Any believer who is in a divorce situation that seems unclear should humbly seek the help and direction of church leaders, because God has placed those men in the church for such purposes (Matthew 18:18; Ephesians 4:11-16; Hebrews 13:17).

Divorce Prior to Conversion

Salvation indicates that a person has begun a new life. That new life is defined by a pattern of obedience to what God has revealed about every area of life—including marriage and divorce. According to 2 Corinthians 5:17, the believer has become a “new creature” when he believes in Jesus Christ. This does not mean that painful memories, bad habits, or the underlying causes for past marital problems will no longer exist, but it does mean that Christ begins a process of transformation through the Holy Spirit and the Word. A sign of saving faith will be a receptivity and a willingness to obey what God has revealed in His Word about marriage and divorce.

According to 1 Corinthians 7:20-27, there is nothing in salvation that demands a particular social or marital status. The apostle Paul, therefore, instructs believers to recognize that God providentially allows the circumstances they find themselves in when they come to Christ. If they are called to Christ while married, they should seek to remain in their marriage unless the unbelieving spouse subsequently desires to leave (1 Corinthians 7:15; 1 Peter 3:1). If they are converted after being divorced and cannot be reconciled to their former spouse (because that spouse is an unbeliever, is remarried, or has died), then they are free to either remain single or be remarried to another believer (1 Corinthians 7:39; 2 Corinthians 6:14).

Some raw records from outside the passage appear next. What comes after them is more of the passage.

@[simp] theorem State.emit_pending (s : State) (o : Out) : (s.emit o).pending = s.pending := rfl
@[simp] theorem State.emit_now (s : State) (o : Out) : (s.emit o).now = s.now := rfl
@[simp] theorem State.emit_regs (s : State) (o : Out) : (s.emit o).regs = s.regs := rfl
@[simp] theorem State.emit_hits (s : State) (o : Out) : (s.emit o).hits = s.hits := rfl
@[simp] theorem State.emit_sch (s : State) (o : Out) : (s.emit o).sch = s.sch := rfl
@[simp] theorem State.emit_cfg (s : State) (o : Out) : (s.emit o).cfg = s.cfg := rfl
@[simp] theorem State.emit_lnk (s : State) (o : Out) : (s.emit o).lnk = s.lnk := rfl
@[simp] theorem State.emit_que (s : State) (o : Out) : (s.emit o).que = s.que := rfl
@[simp] theorem State.emit_str (s : State) (o : Out) : (s.emit o).str = s.str := rfl
@[simp] theorem State.emit_tnd (s : State) (o : Out) : (s.emit o).tnd = s.tnd := rfl
@[simp] theorem State.emit_btp (s : State) (o : Out) : (s.emit o).btp = s.btp := rfl
@[simp] theorem State.emit_mem (s : State) (o : Out) : (s.emit o).mem = s.mem := rfl
@[simp] theorem State.emit_vwk (s : State) (o : Out) : (s.emit o).vwk = s.vwk := rfl
@[simp] theorem State.emit_sbd (s : State) (o : Out) : (s.emit o).sbd = s.sbd := rfl
@[simp] theorem State.emit_hmp (s : State) (o : Out) : (s.emit o).hmp = s.hmp := rfl
@[simp] theorem State.emit_crp (s : State) (o : Out) : (s.emit o).crp = s.crp := rfl
@[simp] theorem State.emit_dbg (s : State) (o : Out) : (s.emit o).dbg = s.dbg := rfl
@[simp] theorem State.emit_storeFaults (s : State) (o : Out) : (s.emit o).storeFaults = s.storeFaults := rfl
@[simp] theorem State.emit_freeCount (s : State) (o : Out) : (s.emit o).freeCount = s.freeCount := rfl

@[simp] theorem State.count_pending (s : State) (off n : Nat) : (s.count off n).pending = s.pending := rfl
@[simp] theorem State.count_now (s : State) (off n : Nat) : (s.count off n).now = s.now := rfl
@[simp] theorem State.count_regs (s : State) (off n : Nat) : (s.count off n).regs = s.regs := rfl
@[simp] theorem State.count_hits (s : State) (off n : Nat) : (s.count off n).hits = s.hits := rfl
@[simp] theorem State.count_cfg (s : State) (off n : Nat) : (s.count off n).cfg = s.cfg := rfl
@[simp] theorem State.count_lnk (s : State) (off n : Nat) : (s.count off n).lnk = s.lnk := rfl
@[simp] theorem State.count_que (s : State) (off n : Nat) : (s.count off n).que = s.que := rfl
@[simp] theorem State.count_str (s : State) (off n : Nat) : (s.count off n).str = s.str := rfl
@[simp] theorem State.count_tnd (s : State) (off n : Nat) : (s.count off n).tnd = s.tnd := rfl
@[simp] theorem State.count_btp (s : State) (off n : Nat) : (s.count off n).btp = s.btp := rfl
@[simp] theorem State.count_mem (s : State) (off n : Nat) : (s.count off n).mem = s.mem := rfl
@[simp] theorem State.count_vwk (s : State) (off n : Nat) : (s.count off n).vwk = s.vwk := rfl
@[simp] theorem State.count_sbd (s : State) (off n : Nat) : (s.count off n).sbd = s.sbd := rfl
@[simp] theorem State.count_hmp (s : State) (off n : Nat) : (s.count off n).hmp = s.hmp := rfl
@[simp] theorem State.count_crp (s : State) (off n : Nat) : (s.count off n).crp = s.crp := rfl
@[simp] theorem State.count_dbg (s : State) (off n : Nat) : (s.count off n).dbg = s.dbg := rfl
@[simp] theorem State.count_storeFaults (s : State) (off n : Nat) : (s.count off n).storeFaults = s.storeFaults := rfl
@[simp] theorem State.count_out (s : State) (off n : Nat) : (s.count off n).out = s.out := rfl
@[simp] theorem State.count_freeCount (s : State) (off n : Nat) : (s.count off n).freeCount = s.freeCount := rfl

@[simp] theorem State.countMax_pending (s : State) (off v : Nat) : (s.countMax off v).pending = s.pending := rfl
@[simp] theorem State.countMax_now (s : State) (off v : Nat) : (s.countMax off v).now = s.now := rfl
@[simp] theorem State.countMax_regs (s : State) (off v : Nat) : (s.countMax off v).regs = s.regs := rfl
@[simp] theorem State.countMax_hits (s : State) (off v : Nat) : (s.countMax off v).hits = s.hits := rfl
@[simp] theorem State.countMax_cfg (s : State) (off v : Nat) : (s.countMax off v).cfg = s.cfg := rfl
@[simp] theorem State.countMax_lnk (s : State) (off v : Nat) : (s.countMax off v).lnk = s.lnk := rfl
@[simp] theorem State.countMax_que (s : State) (off v : Nat) : (s.countMax off v).que = s.que := rfl
@[simp] theorem State.countMax_str (s : State) (off v : Nat) : (s.countMax off v).str = s.str := rfl
@[simp] theorem State.countMax_tnd (s : State) (off v : Nat) : (s.countMax off v).tnd = s.tnd := rfl
@[simp] theorem State.countMax_btp (s : State) (off v : Nat) : (s.countMax off v).btp = s.btp := rfl
@[simp] theorem State.countMax_mem (s : State) (off v : Nat) : (s.countMax off v).mem = s.mem := rfl
@[simp] theorem State.countMax_vwk (s : State) (off v : Nat) : (s.countMax off v).vwk = s.vwk := rfl
@[simp] theorem State.countMax_sbd (s : State) (off v : Nat) : (s.countMax off v).sbd = s.sbd := rfl
@[simp] theorem State.countMax_hmp (s : State) (off v : Nat) : (s.countMax off v).hmp = s.hmp := rfl
@[simp] theorem State.countMax_crp (s : State) (off v : Nat) : (s.countMax off v).crp = s.crp := rfl
@[simp] theorem State.countMax_dbg (s : State) (off v : Nat) : (s.countMax off v).dbg = s.dbg := rfl
@[simp] theorem State.countMax_storeFaults (s : State) (off v : Nat) : (s.countMax off v).storeFaults = s.storeFaults := rfl
@[simp] theorem State.countMax_out (s : State) (off v : Nat) : (s.countMax off v).out = s.out := rfl
@[simp] theorem State.countMax_freeCount (s : State) (off v : Nat) : (s.countMax off v).freeCount = s.freeCount := rfl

Unbiblical Divorce and Divine Forgiveness

In cases where a divorce took place on unbiblical grounds and the guilty partner later repents, the grace of God is operative at the point of repentance. A sign of true repentance will be a desire to implement 1 Corinthians 7:10-11, which would involve an eagerness to pursue reconciliation with his or her former spouse, if that is possible. If reconciliation is no longer possible (per the reasons listed in the section “Biblical Grounds for Remarriage”), then the forgiven believer could pursue another relationship under the careful guidance and counsel of church leadership.

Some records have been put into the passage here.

-- ==== Sys2Proof/Laws/Drifts.lean ====
section
/-! SUPPORT. What the drifts leave alone while time passes: everything but the few registers of their own and
those of events, what hardware set in registers, the counters of the shift, the groups' egress buffers, the stream engine with staging memory, host memory requests and outputs. -/

namespace Sys2Proof.Machine

/-- Registers that an event writes: the IRQ levels and the pending bits. -/
def eventReg (off : Nat) : Bool :=
  (decide (0x3E0018 ≤ off) && decide (off < 0x3E0020)) || (decide (0x3E0100 ≤ off) && decide (off < 0x3E0300))

theorem eventReg_calm {off : Nat} (h : calmReg off = true) : eventReg off = false := by simp [calmReg, eventReg] at *; omega

/-- The state without what the drifts may write, and the registers that they leave alone. -/
def State.apart (s : State) : State × (Nat → Word) :=
  ({ s with
    regs := [], hits := [], lnk := LnkState.init, str := StrState.init, hmp := [], out := []
    sch := { s.sch with counters := [], saturated := false } },
   fun off => if !eventReg off && !driftReg off then s.reg off else 0)

theorem State.setReg_apart (s : State) {off : Nat} (v : Word) (h : (!eventReg off && !driftReg off) = false) :
    (s.setReg off v).apart = s.apart := by
  refine Prod.ext rfl (funext fun o => ?_)
  by_cases e : o = off
  · subst e; simp only [State.apart, h]; rfl
  · simp only [State.apart, s.reg_setReg_ne v e]

theorem State.setF_apart (s : State) (x : Fld) (v : Nat) (h : (!eventReg x.off && !driftReg x.off) = false) :
    (s.setF x v).apart = s.apart := s.setReg_apart _ h
@[simp] theorem State.mark_apart (s : State) (x : Fld) (n : Nat) : (s.mark x n).apart = s.apart := rfl
theorem State.hit_apart (s : State) (x : Fld) (h : (!eventReg x.off && !driftReg x.off) = false) : (s.hit x).apart = s.apart :=
  (s.mark x 1).setF_apart x _ h
@[simp] theorem State.count_apart (s : State) (off n : Nat) : (s.count off n).apart = s.apart := rfl
@[simp] theorem State.countMax_apart (s : State) (off n : Nat) : (s.countMax off n).apart = s.apart := rfl
@[simp] theorem State.emit_apart (s : State) (o : Out) : (s.emit o).apart = s.apart := rfl
@[simp] theorem State.hmpPush_apart (s : State) (p : Nat) (r : HmpReq) : (s.hmpPush p r).apart = s.apart := rfl
@[simp] theorem State.str_apart (s : State) (x : StrState) : { s with str := x }.apart = s.apart := rfl
@[simp] theorem State.hits_apart (s : State) (x : KMap (Word × Word)) : { s with hits := x }.apart = s.apart := rfl
@[simp] theorem State.setLg_apart (s : State) (g : Nat) (x : LinkGroup) : (s.setLg g x).apart = s.apart := rfl
@[simp] theorem State.modLg_apart (s : State) (g : Nat) (f : LinkGroup → LinkGroup) : (s.modLg g f).apart = s.apart := rfl

@[simp] theorem State.updateIrq_apart (s : State) : s.updateIrq.apart = s.apart := by
  have e (a : State) (v : Nat) : (a.setReg64 R.EVT_IRQ_LVL_LO R.EVT_IRQ_LVL_HI v).apart = a.apart := by
    unfold State.setReg64; rw [State.setReg_apart _ _ (by decide), State.setReg_apart _ _ (by decide)]
  unfold State.updateIrq; extract_lets; split
  · rfl
  · simp [e]

theorem State.raise_apart (s : State) {n : Nat} (hn : n < 4096) : (s.raise n).apart = s.apart := by
  have e (a : State) : (a.hit (pendFld n)).apart = a.apart := a.hit_apart _ (by rw [pendFld_off]; simp [eventReg]; omega)
  unfold State.raise; dsimp only; repeat' split
  all_goals simp [State.sendMsi, e]

@[simp] theorem State.setDrift_apart (s : State) (d : Nat) (x : Drift) : (s.setDrift d x).apart = s.apart := by
  unfold State.setDrift; dsimp only; rw [State.str_apart]; split <;> simp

In cases where a believer obtained a divorce on unbiblical grounds and remarried, he or she is guilty of the sin of adultery until that sin is confessed (Mark 10:11-12). God does forgive that sin immediately when repentance takes place, and there is nothing in Scripture to indicate anything other than the fact that from that point on, the believer should continue in his or her current marriage.

Divorce and Pastoral Qualification

Obviously, the church has a responsibility to uphold the biblical ideal of marriage, especially as exemplified by its leadership. First Timothy 3:2 says that leaders must be “the husband of one wife” (literally, “a one-woman man”). That phrase, repeated in verse 12, does not mean that an elder or deacon cannot have been remarried,3 but that he be solely and consistently faithful to his wife in an exemplary manner. It says nothing about the past before his salvation, because none of the other qualifications listed refer to specific acts in the past (prior or subsequent to salvation). Rather, they all refer to qualities that characterize a man’s Christian life.

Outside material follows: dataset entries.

-- ==== Sys2Proof/Laws/Memory.lean ====
section
/-! SUPPORT. Every operation on the two memories keeps their canonical form, and the state after reset has it. -/

namespace Sys2Proof.Machine

/-- The canonical form of a memory is kept by a filter of its entries. -/
theorem kwfFrom_filter {α : Type} [DecidableEq α] (d : α) (p : Nat × α → Bool) (m : KMap α) :
    ∀ lo, kwfFrom d lo m = true → kwfFrom d lo (m.filter p) = true := by
  induction m with
  | nil => intro lo h; exact h
  | cons e m ih =>
    obtain ⟨a, v⟩ := e
    intro lo h
    have hm : kwfFrom d (some a) m = true := by
      simp only [kwfFrom, Bool.and_eq_true] at h; exact h.2
    by_cases hp : p (a, v)
    · simp only [List.filter_cons, hp, if_true]
      simp only [kwfFrom, Bool.and_eq_true] at h ⊢
      exact ⟨h.1, ih _ h.2⟩
    · simp only [List.filter_cons, hp]
      have h2 := ih _ hm
      cases lo with
      | none => exact kwfFrom_weaken d h2
      | some l =>
        have hl : l < a := by simp only [kwfFrom, Bool.and_eq_true, decide_eq_true_eq] at h; exact h.1.1
        exact kwfFrom_mono d (Nat.le_of_lt hl) h2

theorem Memory.wf_filter (m : List Host.Cell) (p : Nat × Byte → Bool) (h : Memory.wf m = true) : Memory.wf (m.filter p) = true :=
  kwfFrom_filter 0 p m none h

theorem Memory.wf_corrected (m : List Host.Cell) (ecc : List EccFault) (l n : Nat) (h : Memory.wf m = true) :
    Memory.wf (corrected m ecc l n) = true := by
  unfold corrected
  generalize List.range n = r
  induction r generalizing m with
  | nil => exact h
  | cons i r ih =>
    refine ih _ ?_
    dsimp only
    split
    · exact Memory.wf_set _ _ _ h
    · exact h

theorem Memory.wf_laneWrite (en : Bool) (m : List Host.Cell) (ecc : List EccFault) (a : Nat) (bs : List Byte) (h : Memory.wf m = true) :
    Memory.wf (laneWrite en m ecc a bs).1 = true := by
  unfold laneWrite
  refine Memory.wf_write _ _ _ ?_
  split
  · exact Memory.wf_corrected _ _ _ _ h
  · exact h

/-- Both memories are in canonical form. -/
structure State.MemWf (s : State) : Prop where
  staging : Memory.wf s.str.mem = true
  thread : Memory.wf s.mem.mem = true

theorem State.reset_memWf : State.reset.MemWf := ⟨rfl, rfl⟩

theorem State.MemWf.of_eq {s s' : State} (h : s.MemWf) (h1 : s'.str = s.str) (h2 : s'.mem = s.mem) : s'.MemWf :=
  ⟨h1 ▸ h.staging, h2 ▸ h.thread⟩

theorem State.settle_memWf {s : State} (h : s.MemWf) : s.settle.MemWf := h.of_eq (by simp) (by simp)

theorem State.smemPutRun_memWf {s : State} (h : s.MemWf) (a : Nat) (bs : List Byte) (p : Bool) : (s.smemPutRun a bs p).MemWf :=
  ⟨Memory.wf_laneWrite _ _ _ _ _ h.staging, h.thread⟩

theorem State.smemPutMask_memWf {s : State} (h : s.MemWf) (w : Nat) (runs : List (Nat × List Byte)) (p : Bool) (who : SmemWho) :
    (s.smemPutMask w runs p who).MemWf := by
  have h2 : ∀ (l : List (Nat × List Byte)) (s : State), s.MemWf → (l.foldl (fun a r => a.smemPutRun (64 * w + r.1) r.2 p) s).MemWf := by
    intro l
    induction l with
    | nil => intro s h; exact h
    | cons r l ih => intro s h; exact ih _ (State.smemPutRun_memWf h _ _ _)
  exact ⟨(h2 runs s h).staging, (h2 runs s h).thread⟩

/-! ## The drifts -/

/-- Staging memory alone. -/
def State.smem (s : State) : List Host.Cell := s.str.mem

@[simp] theorem State.count_smem (s : State) (o n : Nat) : (s.count o n).smem = s.smem := rfl
@[simp] theorem State.setDrift_smem (s : State) (d : Nat) (x : Drift) : (s.setDrift d x).smem = s.smem := by
  unfold State.setDrift State.smem; dsimp only; split <;> rfl

@[simp] theorem State.setRun_smem (s : State) (r : Run) : (s.setRun r).smem = s.smem := by
  unfold State.setRun; split
  · rfl
  · refine (foldl_keep State.smem _ (fun a b => ?_) _ _).trans rfl
    show State.smem (ite _ _ _) = _
    have e (x : State) (o : Nat) (v : Word) : (x.setReg o v).smem = x.smem := rfl
    simp only [apply_ite State.smem, State.count_smem, e, ite_self]

@[simp] theorem State.loseBank_smem (s : State) (c b : Nat) : (s.loseBank c b).smem = s.smem := by
  unfold State.loseBank; split <;> rfl

@[simp] theorem State.smemAccess_str (s : State) (w : Nat) (who : SmemWho) : (s.smemAccess w who).2.2.str = s.str := by
  unfold State.smemAccess; extract_lets s1 marked bytes s2
  repeat' split
  all_goals first | rfl | rw [State.raise_str, State.hit_str, State.setF_str, State.count_str]; rfl

@[simp] theorem State.smemAccess_mem (s : State) (w : Nat) (who : SmemWho) : (s.smemAccess w who).2.2.mem = s.mem := by
  unfold State.smemAccess; extract_lets s1 marked bytes s2
  repeat' split
  all_goals first | rfl | rw [State.raise_mem, State.hit_mem, State.setF_mem, State.count_mem]; rfl

/-- The canonical form of staging memory goes on. -/
def State.SmemWf (s : State) : Prop := Memory.wf s.smem = true

theorem State.SmemWf.fold {β : Type} {g : State → β → State} (l : List β) {s : State} (h : s.SmemWf)
    (hg : ∀ a b, State.SmemWf a → State.SmemWf (g a b)) : State.SmemWf (l.foldl g s) := by
  induction l generalizing s with
  | nil => exact h
  | cons b l ih => exact ih (hg s b h)

theorem State.SmemWf.of_eq {a b : State} (h : a.SmemWf) (e : b.smem = a.smem) : b.SmemWf := by unfold State.SmemWf; rw [e]; exact h

theorem State.grant_smemWf {s : State} (h : s.SmemWf) (a : Ask) (c : Nat) (hit : Bool) : (s.grant a c hit).SmemWf := by
  unfold State.grant; split
  · exact h
  · extract_lets; repeat' split
    · exact h
    · refine State.SmemWf.of_eq ?_ (State.setRun_smem ..)
      exact (State.SmemWf.fold (g := fun (a : State) (r : Nat × List Byte) => a.smemPutRun _ r.2 _) _ h fun a b ha =>
        Memory.wf_laneWrite _ _ _ _ _ ha).of_eq rfl
    · rename_i h1
      refine h.of_eq ((State.setRun_smem ..).trans ?_)
      have := State.smemAccess_str s a.word (.drift hit)
      rw [h1] at this
      unfold State.smem; rw [← this]

theorem State.grantSched_smemWf {s : State} (h : s.SmemWf) (c : Nat) : (s.grantSched c).SmemWf := by
  unfold State.grantSched
  refine h.fold _ fun t a ht => ?_
  dsimp only; split
  · exact ht.of_eq (State.loseBank_smem ..)
  · refine State.grant_smemWf (ht.of_eq ?_) ..
    show State.smem (ite _ _ _) = _
    split <;> simp

theorem State.grantRest_smemWf {s : State} (h : s.SmemWf) (c : Nat) : (s.grantRest c).SmemWf := by
  unfold State.grantRest; extract_lets asks winner wins s1 lost s2
  have h1 : s1.SmemWf := h.fold _ fun t a ht => by
    refine State.grant_smemWf ?_ _ _ _
    exact State.SmemWf.of_eq ht rfl
  have h2 : s2.SmemWf := h1.fold _ fun t a ht => ht.of_eq (State.loseBank_smem ..)
  refine h2.fold _ fun t a ht => ?_
  split
  · exact ht.of_eq rfl
  · exact ht

@[simp] theorem State.takeBeats_smem (s : State) (id c : Nat) : (s.takeBeats id c).smem = s.smem := by
  unfold State.takeBeats; split
  · rfl
  · refine foldl_keep _ _ (fun t m => ?_) _ _
    split
    · rfl
    · split
      · rfl
      · extract_lets m1 t1
        have h1 : t1.smem = t.smem := by
          show State.smem (match t.run id with | some y => _ | none => _) = _
          split <;> simp
        split
        · exact h1
        · rw [State.setDrift_smem, h1]

@[simp] theorem State.sendOne_smem (s : State) (r : Run) (m : Member) (x : LateFlit) : (s.sendOne r m x).smem = s.smem := by
  have e (a : State) (g : Nat) (f : LinkGroup → LinkGroup) : (a.modLg g f).smem = a.smem := rfl
  unfold State.sendOne; extract_lets; repeat' split
  all_goals simp [e]

@[simp] theorem State.takeSends_smem (n : Nat) (s : State) (id c : Nat) : (State.takeSends n s id c).smem = s.smem := by
  induction n generalizing s with
  | zero => rfl
  | succ n ih =>
    unfold State.takeSends; split
    · rfl
    · simp [apply_ite State.smem, ih]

A pastor’s marriage should be a model demonstration of Ephesians 5:22-29, which describes the relationship of Christ to His church. In cases where a potential pastor, elder, or even deacon has been divorced, the church must be confident that he has given evidence of ruling his family well and proven his ability to lead those close to him to salvation and sanctification. His family is to be a model of faithful and righteous living (1 Timothy 3:4-5; Titus 1:6). It would be necessary to carefully examine the circumstances surrounding his divorce (whether it was before or after salvation, on what grounds, etc.) and any consequences still remaining that may affect his reputation—because God desires the pastors of His church to be the best possible models of godliness before others. If a leader truly desires to be “above reproach” (1 Timothy 3:2), he will be willing to undergo such scrutiny. Ppg. 73- 78, MacArthur.